EXTRACTED ENTRIES section start

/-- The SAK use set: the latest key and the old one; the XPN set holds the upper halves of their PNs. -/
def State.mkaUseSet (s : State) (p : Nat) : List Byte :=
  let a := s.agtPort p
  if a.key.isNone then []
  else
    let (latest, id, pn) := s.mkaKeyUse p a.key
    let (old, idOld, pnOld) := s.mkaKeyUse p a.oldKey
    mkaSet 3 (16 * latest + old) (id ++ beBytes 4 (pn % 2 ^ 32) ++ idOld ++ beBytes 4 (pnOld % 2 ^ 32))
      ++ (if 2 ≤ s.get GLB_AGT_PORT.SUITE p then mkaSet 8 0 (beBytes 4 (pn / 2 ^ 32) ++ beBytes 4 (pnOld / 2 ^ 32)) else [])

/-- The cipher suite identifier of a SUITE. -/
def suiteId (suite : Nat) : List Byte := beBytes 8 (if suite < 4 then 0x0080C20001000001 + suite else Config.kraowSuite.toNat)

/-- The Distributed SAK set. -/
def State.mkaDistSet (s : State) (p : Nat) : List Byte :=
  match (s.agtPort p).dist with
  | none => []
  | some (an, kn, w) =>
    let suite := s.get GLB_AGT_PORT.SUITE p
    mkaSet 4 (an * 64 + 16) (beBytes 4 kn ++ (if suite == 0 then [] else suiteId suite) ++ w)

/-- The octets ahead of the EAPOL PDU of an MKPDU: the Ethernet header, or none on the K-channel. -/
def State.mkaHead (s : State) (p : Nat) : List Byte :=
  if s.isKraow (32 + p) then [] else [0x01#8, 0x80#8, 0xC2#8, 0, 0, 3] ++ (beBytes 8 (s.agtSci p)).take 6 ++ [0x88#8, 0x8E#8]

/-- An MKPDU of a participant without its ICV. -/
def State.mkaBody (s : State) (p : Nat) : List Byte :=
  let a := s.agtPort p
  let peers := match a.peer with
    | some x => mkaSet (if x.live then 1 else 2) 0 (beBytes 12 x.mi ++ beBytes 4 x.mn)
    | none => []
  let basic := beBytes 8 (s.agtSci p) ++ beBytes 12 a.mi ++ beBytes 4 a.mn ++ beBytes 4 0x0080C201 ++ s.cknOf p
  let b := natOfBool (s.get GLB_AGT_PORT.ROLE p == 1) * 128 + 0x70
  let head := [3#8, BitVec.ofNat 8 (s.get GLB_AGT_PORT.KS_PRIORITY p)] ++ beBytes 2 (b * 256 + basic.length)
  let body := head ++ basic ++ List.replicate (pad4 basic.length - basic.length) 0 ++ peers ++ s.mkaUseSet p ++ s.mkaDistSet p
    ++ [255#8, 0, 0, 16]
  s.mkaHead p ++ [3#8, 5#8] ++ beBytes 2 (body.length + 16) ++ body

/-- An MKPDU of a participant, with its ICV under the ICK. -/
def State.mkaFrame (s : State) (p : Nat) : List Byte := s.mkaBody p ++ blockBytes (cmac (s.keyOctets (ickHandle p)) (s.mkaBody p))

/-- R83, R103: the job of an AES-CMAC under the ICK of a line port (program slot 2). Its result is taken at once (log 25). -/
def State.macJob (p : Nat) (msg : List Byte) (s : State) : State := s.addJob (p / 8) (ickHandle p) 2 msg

EXTRACTED ENTRIES section end
EXTRACTED ENTRIES section start

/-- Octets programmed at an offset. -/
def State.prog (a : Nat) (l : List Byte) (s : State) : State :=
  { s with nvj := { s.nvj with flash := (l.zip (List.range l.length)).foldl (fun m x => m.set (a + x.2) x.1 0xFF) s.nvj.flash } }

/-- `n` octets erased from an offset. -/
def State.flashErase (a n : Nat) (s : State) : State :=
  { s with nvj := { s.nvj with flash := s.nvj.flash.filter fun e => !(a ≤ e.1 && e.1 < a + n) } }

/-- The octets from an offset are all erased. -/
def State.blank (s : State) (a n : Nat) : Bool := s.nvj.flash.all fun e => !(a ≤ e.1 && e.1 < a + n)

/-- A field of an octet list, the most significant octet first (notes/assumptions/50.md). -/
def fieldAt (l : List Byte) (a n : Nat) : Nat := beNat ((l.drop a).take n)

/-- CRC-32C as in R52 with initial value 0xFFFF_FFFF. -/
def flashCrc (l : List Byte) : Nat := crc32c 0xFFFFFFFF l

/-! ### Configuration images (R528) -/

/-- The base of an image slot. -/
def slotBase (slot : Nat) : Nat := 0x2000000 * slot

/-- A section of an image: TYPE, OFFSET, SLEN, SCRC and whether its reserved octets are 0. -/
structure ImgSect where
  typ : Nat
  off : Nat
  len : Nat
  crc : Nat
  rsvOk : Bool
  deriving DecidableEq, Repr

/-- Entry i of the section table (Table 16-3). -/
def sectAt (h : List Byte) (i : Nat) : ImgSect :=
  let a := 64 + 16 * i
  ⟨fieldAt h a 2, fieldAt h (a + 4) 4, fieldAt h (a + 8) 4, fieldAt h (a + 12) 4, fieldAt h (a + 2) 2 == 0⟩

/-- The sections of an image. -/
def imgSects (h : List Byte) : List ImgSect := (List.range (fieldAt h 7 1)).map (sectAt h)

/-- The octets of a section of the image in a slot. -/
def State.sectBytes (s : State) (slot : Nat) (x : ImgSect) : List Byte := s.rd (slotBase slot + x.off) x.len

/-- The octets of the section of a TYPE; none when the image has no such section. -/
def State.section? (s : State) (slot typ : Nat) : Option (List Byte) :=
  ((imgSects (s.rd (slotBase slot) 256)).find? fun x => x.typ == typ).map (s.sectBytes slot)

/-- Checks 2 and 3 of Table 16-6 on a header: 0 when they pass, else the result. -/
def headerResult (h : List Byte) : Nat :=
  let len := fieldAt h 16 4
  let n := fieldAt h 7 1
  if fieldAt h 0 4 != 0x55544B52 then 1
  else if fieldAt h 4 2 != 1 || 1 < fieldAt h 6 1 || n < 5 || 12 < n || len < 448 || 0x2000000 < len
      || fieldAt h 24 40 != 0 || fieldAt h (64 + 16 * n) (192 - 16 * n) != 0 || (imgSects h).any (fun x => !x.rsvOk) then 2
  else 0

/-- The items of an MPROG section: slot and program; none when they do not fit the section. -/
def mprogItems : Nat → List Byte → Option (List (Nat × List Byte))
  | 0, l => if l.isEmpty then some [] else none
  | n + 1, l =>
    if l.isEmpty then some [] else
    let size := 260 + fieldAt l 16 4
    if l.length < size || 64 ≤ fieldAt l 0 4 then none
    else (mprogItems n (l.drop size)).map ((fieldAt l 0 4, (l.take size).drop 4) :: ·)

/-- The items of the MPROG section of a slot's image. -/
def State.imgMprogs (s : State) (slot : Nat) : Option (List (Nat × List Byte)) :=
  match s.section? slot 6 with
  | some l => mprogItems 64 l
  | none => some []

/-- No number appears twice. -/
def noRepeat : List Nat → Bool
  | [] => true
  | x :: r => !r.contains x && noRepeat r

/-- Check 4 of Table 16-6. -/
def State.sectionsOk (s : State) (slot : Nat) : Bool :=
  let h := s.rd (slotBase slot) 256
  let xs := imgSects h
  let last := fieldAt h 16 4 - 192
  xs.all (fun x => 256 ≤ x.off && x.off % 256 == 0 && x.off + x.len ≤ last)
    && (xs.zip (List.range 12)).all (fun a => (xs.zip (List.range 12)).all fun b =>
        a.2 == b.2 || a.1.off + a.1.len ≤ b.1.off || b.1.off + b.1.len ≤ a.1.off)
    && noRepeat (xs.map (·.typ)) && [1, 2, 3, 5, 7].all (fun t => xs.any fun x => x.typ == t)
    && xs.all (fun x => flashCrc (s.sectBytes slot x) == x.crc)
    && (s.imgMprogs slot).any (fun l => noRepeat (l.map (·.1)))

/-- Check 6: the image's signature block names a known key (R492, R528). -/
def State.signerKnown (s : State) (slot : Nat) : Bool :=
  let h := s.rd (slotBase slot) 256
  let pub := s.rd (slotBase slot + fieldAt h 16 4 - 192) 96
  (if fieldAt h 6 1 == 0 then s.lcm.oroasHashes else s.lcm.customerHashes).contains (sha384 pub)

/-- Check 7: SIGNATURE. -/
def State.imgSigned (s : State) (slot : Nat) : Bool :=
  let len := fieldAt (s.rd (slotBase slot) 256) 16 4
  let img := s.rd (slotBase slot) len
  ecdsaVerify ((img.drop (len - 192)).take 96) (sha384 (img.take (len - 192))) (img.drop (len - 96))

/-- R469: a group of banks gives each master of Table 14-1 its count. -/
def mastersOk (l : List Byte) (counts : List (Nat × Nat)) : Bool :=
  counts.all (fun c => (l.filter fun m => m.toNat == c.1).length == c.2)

EXTRACTED ENTRIES section end

## [PROBLEM]
Could you transcribe the entries above word for word, from the line with "deriving DecidableEq, Repr" down to the line with "def imgSects (h", keeping both?

## [RESULT OF THIS TASK]
  deriving DecidableEq, Repr

/-- Entry i of the section table (Table 16-3). -/
def sectAt (h : List Byte) (i : Nat) : ImgSect :=
  let a := 64 + 16 * i
  ⟨fieldAt h a 2, fieldAt h (a + 4) 4, fieldAt h (a + 8) 4, fieldAt h (a + 12) 4, fieldAt h (a + 2) 2 == 0⟩

/-- The sections of an image. -/
def imgSects (h : List Byte) : List ImgSect := (List.range (fieldAt h 7 1)).map (sectAt h)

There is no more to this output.